▶ Exercise brief:
Return exactly those lines of the material below that fall between the line holding "issue (.add d" and the line holding "def execMad (d", inclusive.

▶ Supplied information:
-- ==== Sys2Proof/Machine/Integer.lean ====
section
/-!
DEFINITION. Integer, bit and address words, 0x18 to 0x4F (R69 to R89).
-/

namespace Sys2Proof.Machine

/-! ## Shapes -/

/-- d := f(a), poisoned when a is (R71). -/
def unOp (d a : Reg) (f : Word → Word) : Body := fun w rid c =>
  c.lanesDo w rid fun wp run _ t =>
    let x := wp.read run t a
    wp.write run t d ⟨f x.v, x.p⟩

/-- d := f(a, b), poisoned when either is (R71). -/
def binOp (d a b : Reg) (f : Word → Word → Word) : Body := fun w rid c =>
  c.lanesDo w rid fun wp run _ t =>
    let x := wp.read run t a
    let y := wp.read run t b
    wp.write run t d ⟨f x.v y.v, x.p || y.p⟩

/-- d := f(d, a, b), reading the old d (R69). -/
def triOp (d a b : Reg) (f : Word → Word → Word → Word) : Body := fun w rid c =>
  c.lanesDo w rid fun wp run _ t =>
    let z := wp.read run t d
    let x := wp.read run t a
    let y := wp.read run t b
    wp.write run t d ⟨f z.v x.v y.v, z.p || x.p || y.p⟩

/-- d := f(a, imm), with the immediate of R84. -/
def immOp (d a : Reg) (i : Imm) (f : Word → Word → Word) : Body := fun w rid c =>
  c.lanesDo w rid fun wp run _ t =>
    let x := wp.read run t a
    wp.write run t d ⟨f x.v (immOperand run i), x.p⟩

/-- p(d) := f(p(a), p(b)) on pairs (R88). -/
def pairOp (d a b : Reg) (f : Dword → Dword → Dword) : Body := fun w rid c =>
  c.lanesDo w rid fun wp run _ t =>
    let x := wp.readPair run t a
    let y := wp.readPair run t b
    wp.writePair run t d (f x.1 y.1) (x.2 || y.2)

/-- A result that arrives later: registers of a lane with their values, tracked by the scoreboard (R153). -/
def Thread.await (t : Thread) (kind : PendKind) (cells : Sparse Val) (fl : BitVec 5) : Thread :=
  { t with pend := t.pend ++ [⟨kind, cells, fl⟩] }

/-- d := f(a, b), delivered later by the divider (R72). -/
def divOp (d a b : Reg) (f : Word → Word → Word) : Body := fun w rid c =>
  c.lanesDo w rid fun wp run _ t =>
    let x := wp.read run t a
    let y := wp.read run t b
    t.await .divide [(wp.cellIn run t d, ⟨f x.v y.v, x.p || y.p⟩)] 0

/-! ## Results -/

/-- 1 when a relation holds, else 0 (R79). -/
def flag (b : Bool) : Word := if b then 1 else 0

/-- The shift count of a register (R76). -/
def count5 (b : Word) : Nat := (b.extractLsb' 0 5).toNat

def shlW (a b : Word) : Word := a <<< count5 b
def shrW (a b : Word) : Word := a >>> count5 b
def sarW (a b : Word) : Word := a.sshiftRight (count5 b)
def rolW (a b : Word) : Word := a.rotateLeft (count5 b)

/-- Bits [63:32] of the signed and of the unsigned product (R77). -/
def mulhsW (a b : Word) : Word := BitVec.ofInt 32 (a.toInt * b.toInt / 2 ^ 32)
def mulhuW (a b : Word) : Word := BitVec.ofNat 32 (a.toNat * b.toNat / 2 ^ 32)

/-- Quotient and remainder truncating toward zero, with the results R78 fixes for a divisor of 0 and for overflow. -/
def divsW (a b : Word) : Word := if b = 0 then BitVec.allOnes 32 else BitVec.ofInt 32 (a.toInt.tdiv b.toInt)
def remsW (a b : Word) : Word := if b = 0 then a else BitVec.ofInt 32 (a.toInt.tmod b.toInt)
def divuW (a b : Word) : Word := if b = 0 then BitVec.allOnes 32 else BitVec.ofNat 32 (a.toNat / b.toNat)
def remuW (a b : Word) : Word := if b = 0 then a else BitVec.ofNat 32 (a.toNat % b.toNat)

def minsW (a b : Word) : Word := if a.sle b then a else b
def minuW (a b : Word) : Word := if a.ule b then a else b
def maxsW (a b : Word) : Word := if b.sle a then a else b
def maxuW (a b : Word) : Word := if b.ule a then a else b

/-- Absolute value, wrapping (R80). -/
def absW (a : Word) : Word := if a.slt 0 then 0 - a else a

/-- Counts and reversal of bits (R81). -/
def clzW (a : Word) : Word := if a = 0 then 32 else BitVec.ofNat 32 (31 - Nat.log2 a.toNat)
def ctzW (a : Word) : Word := BitVec.ofNat 32 (((List.range 32).find? a.getLsbD).getD 32)
def popcW (a : Word) : Word := BitVec.ofNat 32 ((List.range 32).filter a.getLsbD).length
def brevW (a : Word) : Word := (List.range 32).foldl (fun r i => r ||| (flag (a.getLsbD i) <<< (31 - i))) 0

/-- Position and effective length of a bit field (R82). -/
def fieldPos (b : Word) : Nat := (b.extractLsb' 0 5).toNat
def fieldLen (b : Word) : Nat := min (b.extractLsb' 8 5).toNat (32 - fieldPos b)

def bfxuW (a b : Word) : Word := (a >>> fieldPos b) &&& BitVec.ofNat 32 (2 ^ fieldLen b - 1)
def bfxsW (a b : Word) : Word :=
  if fieldLen b = 0 then 0 else (a <<< (32 - fieldPos b - fieldLen b)).sshiftRight (32 - fieldLen b)
def bfiW (d a b : Word) : Word :=
  let m := BitVec.ofNat 32 (2 ^ fieldLen b - 1) <<< fieldPos b
  (d &&& ~~~m) ||| ((a <<< fieldPos b) &&& m)

/-! ## Meanings -/

/-- `add` (R75). -/
def execAdd (d : Reg) (a : Reg) (b : Reg) (s : Stall) (σ : State) : Host.Outcome State Fault Refusal :=
  issue (.add d a b s) (binOp d a b (· + ·)) σ

/-- `sub` (R75). -/
def execSub (d : Reg) (a : Reg) (b : Reg) (s : Stall) (σ : State) : Host.Outcome State Fault Refusal :=
  issue (.sub d a b s) (binOp d a b (· - ·)) σ

/-- `mul` (R77). -/
def execMul (d : Reg) (a : Reg) (b : Reg) (s : Stall) (σ : State) : Host.Outcome State Fault Refusal :=
  issue (.mul d a b s) (binOp d a b (· * ·)) σ

/-- `mulhs` (R77). -/
def execMulhs (d : Reg) (a : Reg) (b : Reg) (s : Stall) (σ : State) : Host.Outcome State Fault Refusal :=
  issue (.mulhs d a b s) (binOp d a b mulhsW) σ

/-- `mulhu` (R77). -/
def execMulhu (d : Reg) (a : Reg) (b : Reg) (s : Stall) (σ : State) : Host.Outcome State Fault Refusal :=
  issue (.mulhu d a b s) (binOp d a b mulhuW) σ

/-- `mad` (R77). -/
def execMad (d : Reg) (a : Reg) (b : Reg) (s : Stall) (σ : State) : Host.Outcome State Fault Refusal :=
  issue (.mad d a b s) (triOp d a b fun z x y => z + x * y) σ

/-- `divs` (R78). -/
def execDivs (d : Reg) (a : Reg) (b : Reg) (s : Stall) (σ : State) : Host.Outcome State Fault Refusal :=
  issue (.divs d a b s) (divOp d a b divsW) σ

/-- `divu` (R78). -/
def execDivu (d : Reg) (a : Reg) (b : Reg) (s : Stall) (σ : State) : Host.Outcome State Fault Refusal :=
  issue (.divu d a b s) (divOp d a b divuW) σ

/-- `rems` (R78). -/
def execRems (d : Reg) (a : Reg) (b : Reg) (s : Stall) (σ : State) : Host.Outcome State Fault Refusal :=
  issue (.rems d a b s) (divOp d a b remsW) σ

/-- `remu` (R78). -/
def execRemu (d : Reg) (a : Reg) (b : Reg) (s : Stall) (σ : State) : Host.Outcome State Fault Refusal :=
  issue (.remu d a b s) (divOp d a b remuW) σ

/-- `and` (R75). -/
def execAnd (d : Reg) (a : Reg) (b : Reg) (s : Stall) (σ : State) : Host.Outcome State Fault Refusal :=
  issue (.and d a b s) (binOp d a b (· &&& ·)) σ

/-- `or` (R75). -/
def execOr (d : Reg) (a : Reg) (b : Reg) (s : Stall) (σ : State) : Host.Outcome State Fault Refusal :=
  issue (.or d a b s) (binOp d a b (· ||| ·)) σ

/-- `xor` (R75). -/
def execXor (d : Reg) (a : Reg) (b : Reg) (s : Stall) (σ : State) : Host.Outcome State Fault Refusal :=
  issue (.xor d a b s) (binOp d a b (· ^^^ ·)) σ

/-- `andn` (R75). -/
def execAndn (d : Reg) (a : Reg) (b : Reg) (s : Stall) (σ : State) : Host.Outcome State Fault Refusal :=
  issue (.andn d a b s) (binOp d a b fun x y => x &&& ~~~y) σ

/-- `shl` (R76). -/
def execShl (d : Reg) (a : Reg) (b : Reg) (s : Stall) (σ : State) : Host.Outcome State Fault Refusal :=
  issue (.shl d a b s) (binOp d a b shlW) σ

/-- `shr` (R76). -/
def execShr (d : Reg) (a : Reg) (b : Reg) (s : Stall) (σ : State) : Host.Outcome State Fault Refusal :=
  issue (.shr d a b s) (binOp d a b shrW) σ

/-- `sar` (R76). -/
def execSar (d : Reg) (a : Reg) (b : Reg) (s : Stall) (σ : State) : Host.Outcome State Fault Refusal :=
  issue (.sar d a b s) (binOp d a b sarW) σ

/-- `rol` (R76). -/
def execRol (d : Reg) (a : Reg) (b : Reg) (s : Stall) (σ : State) : Host.Outcome State Fault Refusal :=
  issue (.rol d a b s) (binOp d a b rolW) σ

/-- `mins` (R79). -/
def execMins (d : Reg) (a : Reg) (b : Reg) (s : Stall) (σ : State) : Host.Outcome State Fault Refusal :=
  issue (.mins d a b s) (binOp d a b minsW) σ

/-- `minu` (R79). -/
def execMinu (d : Reg) (a : Reg) (b : Reg) (s : Stall) (σ : State) : Host.Outcome State Fault Refusal :=
  issue (.minu d a b s) (binOp d a b minuW) σ

/-- `maxs` (R79). -/
def execMaxs (d : Reg) (a : Reg) (b : Reg) (s : Stall) (σ : State) : Host.Outcome State Fault Refusal :=
  issue (.maxs d a b s) (binOp d a b maxsW) σ

/-- `maxu` (R79). -/
def execMaxu (d : Reg) (a : Reg) (b : Reg) (s : Stall) (σ : State) : Host.Outcome State Fault Refusal :=
  issue (.maxu d a b s) (binOp d a b maxuW) σ

/-- `seq` (R79). -/
def execSeq (d : Reg) (a : Reg) (b : Reg) (s : Stall) (σ : State) : Host.Outcome State Fault Refusal :=
  issue (.seq d a b s) (binOp d a b fun x y => flag (x == y)) σ

/-- `sne` (R79). -/
def execSne (d : Reg) (a : Reg) (b : Reg) (s : Stall) (σ : State) : Host.Outcome State Fault Refusal :=
  issue (.sne d a b s) (binOp d a b fun x y => flag (x != y)) σ

/-- `slt` (R79). -/
def execSlt (d : Reg) (a : Reg) (b : Reg) (s : Stall) (σ : State) : Host.Outcome State Fault Refusal :=
  issue (.slt d a b s) (binOp d a b fun x y => flag (x.slt y)) σ

/-- `sltu` (R79). -/
def execSltu (d : Reg) (a : Reg) (b : Reg) (s : Stall) (σ : State) : Host.Outcome State Fault Refusal :=
  issue (.sltu d a b s) (binOp d a b fun x y => flag (x.ult y)) σ

/-- `sle` (R79). -/
def execSle (d : Reg) (a : Reg) (b : Reg) (s : Stall) (σ : State) : Host.Outcome State Fault Refusal :=
  issue (.sle d a b s) (binOp d a b fun x y => flag (x.sle y)) σ

/-- `sleu` (R79). -/
def execSleu (d : Reg) (a : Reg) (b : Reg) (s : Stall) (σ : State) : Host.Outcome State Fault Refusal :=
  issue (.sleu d a b s) (binOp d a b fun x y => flag (x.ule y)) σ

/-- `csel` (R80). -/
def execCsel (d : Reg) (a : Reg) (b : Reg) (s : Stall) (σ : State) : Host.Outcome State Fault Refusal :=
  issue (.csel d a b s) (triOp d a b fun z x y => if z = 0 then y else x) σ

/-- `mov` (R80). -/
def execMov (d : Reg) (a : Reg) (s : Stall) (σ : State) : Host.Outcome State Fault Refusal :=
  issue (.mov d a s) (unOp d a id) σ

/-- `clz` (R81). -/
def execClz (d : Reg) (a : Reg) (s : Stall) (σ : State) : Host.Outcome State Fault Refusal :=
  issue (.clz d a s) (unOp d a clzW) σ

/-- `ctz` (R81). -/
def execCtz (d : Reg) (a : Reg) (s : Stall) (σ : State) : Host.Outcome State Fault Refusal :=
  issue (.ctz d a s) (unOp d a ctzW) σ

/-- `popc` (R81). -/
def execPopc (d : Reg) (a : Reg) (s : Stall) (σ : State) : Host.Outcome State Fault Refusal :=
  issue (.popc d a s) (unOp d a popcW) σ

/-- `brev` (R81). -/
def execBrev (d : Reg) (a : Reg) (s : Stall) (σ : State) : Host.Outcome State Fault Refusal :=
  issue (.brev d a s) (unOp d a brevW) σ

/-- `abs` (R80). -/
def execAbs (d : Reg) (a : Reg) (s : Stall) (σ : State) : Host.Outcome State Fault Refusal :=
  issue (.abs d a s) (unOp d a absW) σ

/-- `bfxu` (R83). -/
def execBfxu (d : Reg) (a : Reg) (b : Reg) (s : Stall) (σ : State) : Host.Outcome State Fault Refusal :=
  issue (.bfxu d a b s) (binOp d a b bfxuW) σ

/-- `bfxs` (R83). -/
def execBfxs (d : Reg) (a : Reg) (b : Reg) (s : Stall) (σ : State) : Host.Outcome State Fault Refusal :=
  issue (.bfxs d a b s) (binOp d a b bfxsW) σ

/-- `bfi` (R83). -/
def execBfi (d : Reg) (a : Reg) (b : Reg) (s : Stall) (σ : State) : Host.Outcome State Fault Refusal :=
  issue (.bfi d a b s) (triOp d a b bfiW) σ

/-- `addi` (R84). -/
def execAddi (d : Reg) (a : Reg) (i : Imm) (s : Stall) (σ : State) : Host.Outcome State Fault Refusal :=
  issue (.addi d a i s) (immOp d a i (· + ·)) σ

/-- `andi` (R84). -/
def execAndi (d : Reg) (a : Reg) (i : Imm) (s : Stall) (σ : State) : Host.Outcome State Fault Refusal :=
  issue (.andi d a i s) (immOp d a i (· &&& ·)) σ

/-- `ori` (R84). -/
def execOri (d : Reg) (a : Reg) (i : Imm) (s : Stall) (σ : State) : Host.Outcome State Fault Refusal :=
  issue (.ori d a i s) (immOp d a i (· ||| ·)) σ

/-- `xori` (R84). -/
def execXori (d : Reg) (a : Reg) (i : Imm) (s : Stall) (σ : State) : Host.Outcome State Fault Refusal :=
  issue (.xori d a i s) (immOp d a i (· ^^^ ·)) σ

/-- `shli` (R84). -/
def execShli (d : Reg) (a : Reg) (i : Imm) (s : Stall) (σ : State) : Host.Outcome State Fault Refusal :=
  issue (.shli d a i s) (immOp d a i shlW) σ

/-- `shri` (R84). -/
def execShri (d : Reg) (a : Reg) (i : Imm) (s : Stall) (σ : State) : Host.Outcome State Fault Refusal :=
  issue (.shri d a i s) (immOp d a i shrW) σ

/-- `sari` (R84). -/
def execSari (d : Reg) (a : Reg) (i : Imm) (s : Stall) (σ : State) : Host.Outcome State Fault Refusal :=
  issue (.sari d a i s) (immOp d a i sarW) σ

/-- `movi` (R86). -/
def execMovi (d : Reg) (i : Imm14) (s : Stall) (σ : State) : Host.Outcome State Fault Refusal :=
  issue (.movi d i s) (fun w rid c => c.lanesDo w rid fun wp run _ t => wp.write run t d ⟨wideOperand run i, false⟩) σ

/-- `slti` (R84). -/
def execSlti (d : Reg) (a : Reg) (i : Imm) (s : Stall) (σ : State) : Host.Outcome State Fault Refusal :=
  issue (.slti d a i s) (immOp d a i fun x y => flag (x.slt y)) σ

/-- `seqi` (R84). -/
def execSeqi (d : Reg) (a : Reg) (i : Imm) (s : Stall) (σ : State) : Host.Outcome State Fault Refusal :=
  issue (.seqi d a i s) (immOp d a i fun x y => flag (x == y)) σ

/-- `lea1` (R87). -/
def execLea1 (d : Reg) (a : Reg) (b : Reg) (s : Stall) (σ : State) : Host.Outcome State Fault Refusal :=
  issue (.lea1 d a b s) (binOp d a b fun x y => x + y * 1) σ

/-- `lea2` (R87). -/
def execLea2 (d : Reg) (a : Reg) (b : Reg) (s : Stall) (σ : State) : Host.Outcome State Fault Refusal :=
  issue (.lea2 d a b s) (binOp d a b fun x y => x + y * 2) σ

/-- `lea4` (R87). -/
def execLea4 (d : Reg) (a : Reg) (b : Reg) (s : Stall) (σ : State) : Host.Outcome State Fault Refusal :=
  issue (.lea4 d a b s) (binOp d a b fun x y => x + y * 4) σ

/-- `lea8` (R87). -/
def execLea8 (d : Reg) (a : Reg) (b : Reg) (s : Stall) (σ : State) : Host.Outcome State Fault Refusal :=
  issue (.lea8 d a b s) (binOp d a b fun x y => x + y * 8) σ

/-- `add64` (R88). -/
def execAdd64 (d : Reg) (a : Reg) (b : Reg) (s : Stall) (σ : State) : Host.Outcome State Fault Refusal :=
  issue (.add64 d a b s) (pairOp d a b (· + ·)) σ

/-- `sub64` (R88). -/
def execSub64 (d : Reg) (a : Reg) (b : Reg) (s : Stall) (σ : State) : Host.Outcome State Fault Refusal :=
  issue (.sub64 d a b s) (pairOp d a b (· - ·)) σ

/-- `mulw` (R88). -/
def execMulw (d : Reg) (a : Reg) (b : Reg) (s : Stall) (σ : State) : Host.Outcome State Fault Refusal :=
  issue (.mulw d a b s) (fun w rid c => c.lanesDo w rid fun wp run _ t =>
    let x := wp.read run t a
    let y := wp.read run t b
    wp.writePair run t d (BitVec.ofNat 64 (x.v.toNat * y.v.toNat)) (x.p || y.p)) σ

/-- `sltu64` (R88). -/
def execSltu64 (d : Reg) (a : Reg) (b : Reg) (s : Stall) (σ : State) : Host.Outcome State Fault Refusal :=
  issue (.sltu64 d a b s) (fun w rid c => c.lanesDo w rid fun wp run _ t =>
    let x := wp.readPair run t a
    let y := wp.readPair run t b
    wp.write run t d ⟨flag (x.1.ult y.1), x.2 || y.2⟩) σ

end Sys2Proof.Machine
end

▶ Task response:
  issue (.add d a b s) (binOp d a b (· + ·)) σ

/-- `sub` (R75). -/
def execSub (d : Reg) (a : Reg) (b : Reg) (s : Stall) (σ : State) : Host.Outcome State Fault Refusal :=
  issue (.sub d a b s) (binOp d a b (· - ·)) σ

/-- `mul` (R77). -/
def execMul (d : Reg) (a : Reg) (b : Reg) (s : Stall) (σ : State) : Host.Outcome State Fault Refusal :=
  issue (.mul d a b s) (binOp d a b (· * ·)) σ

/-- `mulhs` (R77). -/
def execMulhs (d : Reg) (a : Reg) (b : Reg) (s : Stall) (σ : State) : Host.Outcome State Fault Refusal :=
  issue (.mulhs d a b s) (binOp d a b mulhsW) σ

/-- `mulhu` (R77). -/
def execMulhu (d : Reg) (a : Reg) (b : Reg) (s : Stall) (σ : State) : Host.Outcome State Fault Refusal :=
  issue (.mulhu d a b s) (binOp d a b mulhuW) σ

/-- `mad` (R77). -/
def execMad (d : Reg) (a : Reg) (b : Reg) (s : Stall) (σ : State) : Host.Outcome State Fault Refusal :=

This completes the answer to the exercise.